Grill Master (Charcoal/Gas)
- Season steaks as desired; we recommend Kansas City Steak Original Steak Seasoning.
- To cook on a charcoal grill, place steaks over the hottest part of the grill, and sear both sides for 1-2 minutes. Then move to medium, ash-covered coals and continue to grill to desired doneness. Turn about 1 minute prior to the halfway point.
- To cook on a gas grill, preheat on high. Sear both sides for 1-2 minutes, then reduce to medium heat and continue to grill to desired doneness. Turn about 1 minute prior to the halfway point.
Stove Top Skillet
- Heat a heavy nonstick skillet over medium heat until hot, for about 5 minutes.
- Season, as desired. Place steak(s) in preheated skillet (do not overcrowd). Do not add oil or water. Do not cover. Cook to desired doneness. Turn about 1 minute prior to the halfway point.
Broil
- Set oven for broiling; preheat 10 minutes.

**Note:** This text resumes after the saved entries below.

-- ==== Sys2Proof/Tests/Slice0.lean ====
section
/-! SUPPORT. The model's own tests. Expected values come from spec/95_test_vectors.md (the vector is named before each
test) or are computed by hand from the rule named. After them, for every statement of
Sys2Proof/Certificates/Slice0/Obligations.lean that has premises, a state and operands that meet them together. -/

namespace Sys2Proof.Tests

-- Each kernel evaluation would otherwise hold a thread of its own until the declarations before it are checked.
set_option Elab.async false

open Sys2Proof.Machine Sys2Proof.Laws

/-- The state an outcome goes on in. -/
def after : Result → Option State
  | .next t => some t
  | .fault _ => none
  | .refused _ => none

/-- The reason an outcome is refused for. -/
def stopOf : Result → Option Refusal
  | .next _ => none
  | .fault _ => none
  | .refused r => some r

def decodeErrorOf (w : Word) : Option DecodeError :=
  match decode w with
  | .ok _ => none
  | .error e => some e

/-! ### Small states -/

/-- T1 right after construction. -/
def rst : State := State.reset

/-- The selection is SPECTRUM. -/
def spectrumOn : State := { rst with modeSel := .spectrum, ledDrvEn := true }

/-- The selection is CONSTANT, with a colour. -/
def constantOn : State :=
  { rst with modeSel := .constant, ledDrvEn := true, constValid := true, constColor := some ⟨255, 128, 0⟩ }

/-- The real alarm sounds (V-T2). -/
def ringing : State :=
  { spectrumOn with
    ledDrvEn := false, alarmState := .sounding, radioHiz := true, pwmEn := true, patTimerRun := true, patSel := 1 }

/-- The test tone of V-T1 after row 1. -/
def testing : State :=
  { spectrumOn with
    ledDrvEn := false, alarmState := .sounding, testActive := true, radioHiz := true, pwmEn := true,
    patTimerRun := true }

/-- V-T1 after row 3: the tone runs. -/
def toned (pos : Nat) : State :=
  { testing with patPos := pos, toneFreq := some 880, freqTimerRun := true, tonePhase := true, pwmDuty := 32768 }

/-- The encoder in a position, both callbacks registered (section 2.2). -/
def turned (e : EncState) : State := { rst with encState := e, cbCw := some 0x00A1, cbCcw := some 0x00A2 }

/-- Button 0 as given, its callback registered (section 2.3). -/
def pressed (state : BtnState) (count : Nat) (irqEn timerRun : Bool) : State :=
  { rst with buttons := [⟨state, count, irqEn, timerRun, some 0x00B0⟩] }

/-- A SPECTRUM iteration, sampling; `idx` samples of 510 stored. -/
def sampling (idx : Nat) : State :=
  { spectrumOn with
    pipePhase := .sampling, pipeIdx := idx, pipeMode := some .spectrum
    x := List.replicate idx (some 510) ++ List.replicate (4 - idx) none }

/-- A SPECTRUM iteration with its block. -/
def analyzing (xs : List Nat) : State :=
  { spectrumOn with pipePhase := .analyze, pipeMode := some .spectrum, x := xs.map some }

/-- A SPECTRUM iteration at light unit `idx`, the arrays those of V-A1. -/
def rendering (idx : Nat) : State :=
  { spectrumOn with
    pipePhase := .render, pipeIdx := idx, pipeMode := some .spectrum
    re := [some (.rat 510), some (.rat 0), some (.rat (-510)), some (.rat 0)]
    im := [some (.rat 0), some (.rat (-510)), some (.rat 0), some (.rat 510)]
    mag := List.replicate 4 (some (.exact (.rat 510)))
    ph := [some (.piMul 0), some (.piMul (-1 / 2)), some (.piMul 1), some (.piMul (1 / 2))] }

/-- The same with silent bands. -/
def silent : State := { rendering 0 with mag := List.replicate 4 (some (.exact (.rat 0))) }

/-- A CONSTANT iteration at light unit `idx`. -/
def painting (idx : Nat) : State :=
  { constantOn with pipePhase := .render, pipeIdx := idx, pipeMode := some .constant }

/-- V-D9 before its third line: no colour was ever set. -/
def unpainted : State :=
  { rst with modeSel := .constant, ledDrvEn := true, pipePhase := .render, pipeMode := some .constant }

/-! ### Well-formed operands, an ill-formed one for each check (R108, V-W2) -/

theorem test_wf_onPress : Instr.wf defaultConfig (.onPress 0 7) = true ∧ Instr.wf defaultConfig (.onPress 1 7) = false := by
  decide

theorem test_wf_btnEdge :
    Instr.wf defaultConfig (.btnEdge 0 true) = true ∧ Instr.wf defaultConfig (.btnEdge 1 false) = false := by decide

theorem test_wf_btnTick :
    Instr.wf defaultConfig (.btnTick 0 true) = true ∧ Instr.wf defaultConfig (.btnTick 15 false) = false := by decide

theorem test_wf_beginTestTone :
    Instr.wf defaultConfig (.beginTestTone 1) = true ∧ Instr.wf defaultConfig (.beginTestTone 2) = false := by decide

- Season, as desired. Place steaks on rack in broiler pan. Position broiler pan so that the surface of the beef is 3 to 4 inches from the heat. Broil to desired doneness, turning once. Consult your owner's manual for more info.
Chef's Technique for Thick-Cut Filet Mignon
- Preheat oven to 350°F.
- Heat a heavy skillet or cast-iron skillet on your stovetop over high heat until very hot, about 5 minutes. A hot skillet delivers the best sear.
- Add a 1-2 tablespoons of vegetable oil to skillet (enough to coat the bottom). Sear the steaks on one side for about 2 minutes, then turn steaks and place skillet on the middle rack of the oven and cook to desired doneness.